It looks like Europe is ready to take the gloves off: after investigating Google’s search business for five years and almost letting the technology giant off with a slap on the wrist, the EU is reportedly ready to charge Google with sweeping antitrust violations. And in preparation of this momentous event, the European Commission has reportedly asked the many companies who have complained about Google’s predatory behavior to make their complaints public.
Here’s what’s happening.
At the urging of a growing collection of competitors, the European Commission began investigating Google’s search business about five years ago. The original charge? That Google illegally abused its monopoly power in the Internet search market to keep customers from finding up-and-coming and vertical market search competitors such as Expedia and TripAdvisor. It did so by artificially promoting Google services over these competitors—while claiming that its search service was completely algorithm-driven—and by artificially demoting these competitors in search results.
While this is only one of several antitrust cases that Google potentially faces in Europe, it’s also the most serious, and EU regulators and politicians have repeatedly clashed over the outcome. And the search case has grown to include other charges related to Google’s search business too.
The previous EC regime led by Joaquín Almunia almost settled with Google on three separate occasions. But competitors and many EU politicians all argued that the settlements would have done little to curb Google’s behavior. And now some EU politicians are calling on the EC to require Google to split off its search business from its other businesses, a nuclear option that would no doubt require years of court challenges. Either way, Almunia left office in late 2014 with the Google search case unresolved.

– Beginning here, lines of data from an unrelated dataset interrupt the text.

-- ==== Sys2Proof/Laws/KMbusTx.lean ====
section
/-! SUPPORT. What the operations of Machine.MbusTx keep. -/

namespace Sys2Proof.Machine

open Host (Outcome)

theorem keeps_State_setMb {P : State → Prop} (hP : K0 P) {s n x} (h_s : P s) :
    P (State.setMb s n x) := by
  unfold State.setMb
  repeat' (first
    | with_reducible assumption
    | fail_if_no_progress with_reducible refine hP.upd ?_)

theorem keeps_State_arbitrate {P : State → Prop} (hP : K0 P) {s n} (h_s : P s) :
    P (State.arbitrate s n) := by
  unfold State.arbitrate
  repeat' (first
    | with_reducible assumption
    | with_reducible apply keeps_State_setMb)

theorem keeps_State_offerNew {P : State → Prop} (hP : K0 P) {s n} (h_s : P s) :
    P (State.offerNew s n) := by
  unfold State.offerNew
  repeat' (first
    | with_reducible assumption
    | with_reducible apply keeps_State_arbitrate
    | with_reducible apply keeps_ite)

theorem keeps_State_timeRefDue {P : State → Prop} (hP : K0 P) {s n} (h_s : P s) :
    P (State.timeRefDue s n) := by
  unfold State.timeRefDue
  repeat' (first
    | with_reducible assumption
    | with_reducible apply keeps_State_setMb
    | with_reducible apply keeps_State_offerNew
    | (extract_lets +onlyGivenNames x; clear_value x; revert x; intro y)
    | with_reducible apply keeps_ite)

theorem keeps_State_timeRefAll {P : State → Prop} (hP : K0 P) {s} (h_s : P s) :
    P (State.timeRefAll s) := by
  unfold State.timeRefAll
  repeat' (first
    | with_reducible assumption
    | with_reducible apply keeps_State_timeRefDue
    | with_reducible apply keeps_foldl)

theorem keeps_State_setMbSt {P : State → Prop} (hP : K0 P) {s n st} (h_s : P s) :
    P (State.setMbSt s n st) := by
  unfold State.setMbSt
  repeat' (first
    | with_reducible assumption
    | with_reducible apply keeps_State_setB
    | with_reducible apply keeps_State_set
    | with_reducible apply keeps_State_ev
    | (extract_lets +onlyGivenNames x; (have hx : P x := ?_); clear_value x; revert x; intro y hy; rotate_left; unfold x; clear x)
    | (extract_lets +onlyGivenNames x; clear_value x; revert x; intro y)
    | with_reducible apply keeps_ite)

theorem keeps_State_showEcr {P : State → Prop} (hP : K0 P) {s n} (h_s : P s) :
    P (State.showEcr s n) := by
  unfold State.showEcr
  repeat' (first
    | with_reducible assumption
    | with_reducible apply keeps_State_set
    | with_reducible apply keeps_State_setReg)

theorem keeps_State_mbusLevels {P : State → Prop} (hP : K0 P) {s n} (h_s : P s) :
    P (State.mbusLevels s n) := by
  unfold State.mbusLevels
  repeat' (first
    | with_reducible assumption
    | with_reducible apply keeps_State_ev
    | (extract_lets +onlyGivenNames x; (have hx : P x := ?_); clear_value x; revert x; intro y hy; rotate_left; unfold x; clear x)
    | (extract_lets +onlyGivenNames x; clear_value x; revert x; intro y)
    | with_reducible apply keeps_ite)

end Sys2Proof.Machine
end

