-- ==== Sys2Proof/Laws/KBeam.lean ====
section
/-! SUPPORT. What the operations of Machine.Beam keep. -/

namespace Sys2Proof.Machine

open Host (Outcome)

theorem keeps_State_setGen {P : State → Prop} (hP : K0 P) {s g x} (h_s : P s) :
    P (State.setGen s g x) := by
  unfold State.setGen
  repeat' (first
    | with_reducible assumption
    | fail_if_no_progress with_reducible refine hP.upd ?_)

theorem keeps_State_startGen {P : State → Prop} (hP : K0 P) {s g} (h_s : P s) :
    P (State.startGen s g) := by
  unfold State.startGen
  repeat' (first
    | with_reducible assumption
    | with_reducible apply keeps_State_ev
    | with_reducible apply keeps_State_set
    | with_reducible apply keeps_State_setReg
    | with_reducible apply keeps_State_setRod
    | with_reducible apply keeps_State_setGen
    | with_reducible apply keeps_foldl
    | with_reducible intro _)

theorem keeps_State_tryStartGen {P : State → Prop} (hP : K0 P) {s g} (h_s : P s) :
    P (State.tryStartGen s g) := by
  unfold State.tryStartGen
  repeat' (first
    | with_reducible assumption
    | with_reducible apply keeps_State_startGen
    | with_reducible apply keeps_State_set
    | with_reducible apply keeps_State_setGen
    | (extract_lets +onlyGivenNames x; clear_value x; revert x; intro y)
    | with_reducible apply keeps_ite)

theorem keeps_State_stopGen {P : State → Prop} (hP : K0 P) {s g} (h_s : P s) :
    P (State.stopGen s g) := by
  unfold State.stopGen
  repeat' (first
    | with_reducible assumption
    | with_reducible apply keeps_State_set)

theorem keeps_State_frameApplied {P : State → Prop} (hP : K0 P) {s0 s} (h_s0 : P s0) (h_s : P s) :
    P (State.frameApplied s0 s) := by
  unfold State.frameApplied
  repeat' (first
    | with_reducible assumption
    | with_reducible apply keeps_State_setGen
    | with_reducible apply keeps_State_stopGen
    | with_reducible apply keeps_State_tryStartGen
    | with_reducible apply keeps_foldl
    | with_reducible intro _
    | (extract_lets +onlyGivenNames x; clear_value x; revert x; intro y)
    | with_reducible apply keeps_ite)

theorem keeps_State_applyStep {P : State → Prop} (hP : K0 P) {s k} (h_s : P s) :
    P (State.applyStep s k) := by
  unfold State.applyStep
  repeat' (first
    | with_reducible assumption
    | with_reducible apply keeps_State_startGen
    | with_reducible apply keeps_State_acqStep
    | with_reducible apply keeps_State_timeRefAll
    | with_reducible apply keeps_State_thermStep
    | with_reducible apply keeps_State_setRegSat
    | with_reducible apply keeps_State_set
    | with_reducible apply keeps_State_ev
    | with_reducible apply keeps_State_setBeam
    | with_reducible apply keeps_foldl
    | with_reducible intro _
    | with_reducible apply keeps_ite)

theorem keeps_State_callStep {P : State → Prop} (hP : K0 P) {s k} (h_s : P s) :
    P (State.callStep s k) := by
  unfold State.callStep
  repeat' (first
    | with_reducible assumption
    | with_reducible apply keeps_State_set
    | with_reducible apply keeps_State_lockCheck
    | with_reducible apply keeps_State_setBeam
    | with_reducible apply keeps_State_applyStep
    | (extract_lets +onlyGivenNames x; (have hx : P x := ?_); clear_value x; revert x; intro y hy; rotate_left; unfold x; clear x)
    | (extract_lets +onlyGivenNames x; clear_value x; revert x; intro y)
    | with_reducible apply keeps_ite)

theorem keeps_State_beamSetApply {P : State → Prop} (hP : K0 P) {s} (h_s : P s) :
    P (State.beamSetApply s) := by
  unfold State.beamSetApply
  repeat' (first
    | with_reducible assumption
    | with_reducible apply keeps_State_err
    | with_reducible apply keeps_State_callStep
    | with_reducible apply keeps_State_applyCommit
    | (extract_lets +onlyGivenNames x; (have hx : P x := ?_); clear_value x; revert x; intro y hy; rotate_left; unfold x; clear x)
    | (extract_lets +onlyGivenNames x; clear_value x; revert x; intro y)
    | with_reducible apply keeps_ite)

theorem keeps_State_syncCtlWritten {P : State → Prop} (hP : K0 P) {s0 s} (h_s0 : P s0) (h_s : P s) :
    P (State.syncCtlWritten s0 s) := by
  unfold State.syncCtlWritten
  repeat' (first
    | with_reducible assumption
    | with_reducible apply keeps_State_setBeam)

theorem keeps_State_lockLoss {P : State → Prop} (hP : K0 P) {s} (h_s : P s) :
    P (State.lockLoss s) := by
  unfold State.lockLoss
  repeat' (first
    | with_reducible assumption
    | with_reducible apply keeps_State_setReg)

theorem keeps_State_setCmsn {P : State → Prop} (hP : K0 P) {s b} (h_s : P s) :
    P (State.setCmsn s b) := by
  unfold State.setCmsn
  repeat' (first
    | with_reducible assumption
    | with_reducible apply keeps_State_setB
    | with_reducible apply keeps_State_lockLoss
    | with_reducible apply keeps_ite)

theorem keeps_State_refreshClass {P : State → Prop} (hP : K0 P) {s} (h_s : P s) :
    P (State.refreshClass s) := by
  unfold State.refreshClass
  repeat' (first
    | with_reducible assumption
    | with_reducible apply keeps_State_setB
    | with_reducible apply keeps_State_set
    | (extract_lets +onlyGivenNames x; (have hx : P x := ?_); clear_value x; revert x; intro y hy; rotate_left; unfold x; clear x)
    | (extract_lets +onlyGivenNames x; clear_value x; revert x; intro y)
    | with_reducible apply keeps_ite)

theorem keeps_State_dropStep {P : State → Prop} (hP : K0 P) {s} (h_s : P s) :
    P (State.dropStep s) := by
  unfold State.dropStep
  repeat' (first
    | with_reducible assumption
    | with_reducible apply keeps_State_err
    | with_reducible apply keeps_State_set
    | with_reducible apply keeps_State_setBeam
    | (extract_lets +onlyGivenNames x; (have hx : P x := ?_); clear_value x; revert x; intro y hy; rotate_left; unfold x; clear x)
    | (extract_lets +onlyGivenNames x; clear_value x; revert x; intro y)
    | split)

theorem keeps_State_dropReference {P : State → Prop} (hP : K0 P) {s pps} (h_s : P s) :
    P (State.dropReference s pps) := by
  unfold State.dropReference
  repeat' (first
    | with_reducible assumption
    | with_reducible apply keeps_State_dropStep
    | with_reducible apply keeps_ite
    | split)

theorem keeps_State_beamCtlWritten {P : State → Prop} (hP : K0 P) {s0 s} (h_s0 : P s0) (h_s : P s) :
    P (State.beamCtlWritten s0 s) := by
  unfold State.beamCtlWritten
  repeat' (first
    | with_reducible assumption
    | with_reducible apply keeps_State_setCmsn
    | with_reducible apply keeps_State_lockCheck
    | with_reducible apply keeps_State_set
    | with_reducible apply keeps_State_refreshClass
    | with_reducible apply keeps_State_dropReference
    | with_reducible apply keeps_State_setBeam
    | with_reducible apply keeps_State_send
    | (extract_lets +onlyGivenNames x; (have hx : P x := ?_); clear_value x; revert x; intro y hy; rotate_left; unfold x; clear x)
    | (extract_lets +onlyGivenNames x; clear_value x; revert x; intro y)
    | with_reducible apply keeps_ite)

theorem keeps_State_snapCapture {P : State → Prop} (hP : K0 P) {s} (h_s : P s) :
    P (State.snapCapture s) := by
  unfold State.snapCapture
  repeat' (first
    | with_reducible assumption
    | with_reducible apply keeps_State_setReg)

theorem keeps_State_readNowNs {P : State → Prop} (hP : K0 P) {s} (h_s : P s) :
    P ((State.readNowNs s)).1 := by
  unfold State.readNowNs
  repeat' (first
    | with_reducible assumption
    | with_reducible apply keeps_State_setReg)

theorem keeps_State_syncAccept {P : State → Prop} (hP : K0 P) {s t} (h_s : P s) :
    P (State.syncAccept s t) := by
  unfold State.syncAccept
  repeat' (first
    | with_reducible assumption
    | with_reducible apply keeps_State_setReg
    | with_reducible apply keeps_State_set
    | with_reducible apply keeps_State_setBeam
    | (extract_lets +onlyGivenNames x; (have hx : P x := ?_); clear_value x; revert x; intro y hy; rotate_left; unfold x; clear x)
    | (extract_lets +onlyGivenNames x; clear_value x; revert x; intro y)
    | with_reducible apply keeps_ite
    | split)

theorem keeps_State_beamTick {P : State → Prop} (hP : K0 P) {s} (h_s : P s) :
    P (State.beamTick s) := by
  unfold State.beamTick
  repeat' (first
    | with_reducible assumption
    | with_reducible apply keeps_State_setBeam)

theorem keeps_State_setLock {P : State → Prop} (hP : K0 P) {s v} (h_s : P s) :
    P (State.setLock s v) := by
  unfold State.setLock
  repeat' (first
    | with_reducible assumption
    | with_reducible apply keeps_State_set
    | with_reducible apply keeps_State_ev)

theorem keeps_State_markBoundary {P : State → Prop} (hP : K0 P) {s g} (h_s : P s) :
    P (State.markBoundary s g) := by
  unfold State.markBoundary
  repeat' (first
    | with_reducible assumption
    | with_reducible apply keeps_State_setGen
    | with_reducible apply keeps_State_set
    | with_reducible apply keeps_State_setReg
    | with_reducible apply keeps_ite)

theorem keeps_State_dropFollower {P : State → Prop} (hP : K0 P) {s} (h_s : P s) :
    P (State.dropFollower s) := by
  unfold State.dropFollower
  repeat' (first
    | with_reducible assumption
    | with_reducible apply keeps_State_dropStep
    | split)

theorem keeps_State_dropMaster {P : State → Prop} (hP : K0 P) {s} (h_s : P s) :
    P (State.dropMaster s) := by
  unfold State.dropMaster
  repeat' (first
    | with_reducible assumption
    | with_reducible apply keeps_State_dropStep
    | split)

The EU’s new competition commissioner, Margrethe Vestager, has promised to take the Google case more seriously than did Mr. Almunia. And while it’s still not clear if the EU will in fact charge Google with antitrust violations, this week’s request for more evidence transparency is a step in that direction. And it could build public support for whatever action the EC does take against the search giant.
Google can still settle the case, of course. Indeed, that is the most likely outcome, though such a settlement would have to be less friendly to Google than the weak agreement Mr. Almunia tried to pass off. It would also have to address all of the charges against Google’s search business, which include the previously described search bias behavior as well as related issues like content scraping—where Google steals information from other web sites and presents it on its own sites so users don’t need to visit the original site—and various advertising-related abuses.
The EU is no stranger to holding US technology giants accountable for their actions. A decade ago, Microsoft was mired in a years-long antitrust case with the EU, has paid over $1.8 billion in fines, and only recently stopped modifying Windows to meet the EU’s requirements. And the EU also found microprocessor giant Intel guilty of antitrust abuses in 2009 and fined the firm $1.44 billion. (Both cases happened before Joaquín Almunia’s time leading the EC.) Surely, Google would at the very least face a similar fine should it be held accountable for the alleged abuses in the EU.
Reports about the suddenly culminating EU case come in the wake of inadvertently leaked FTC documents that show that the US agency should have charged Google with sweeping antitrust violations in this country too. But the FTC inexplicably declined to pursue the case, despite ample evidence of abuse.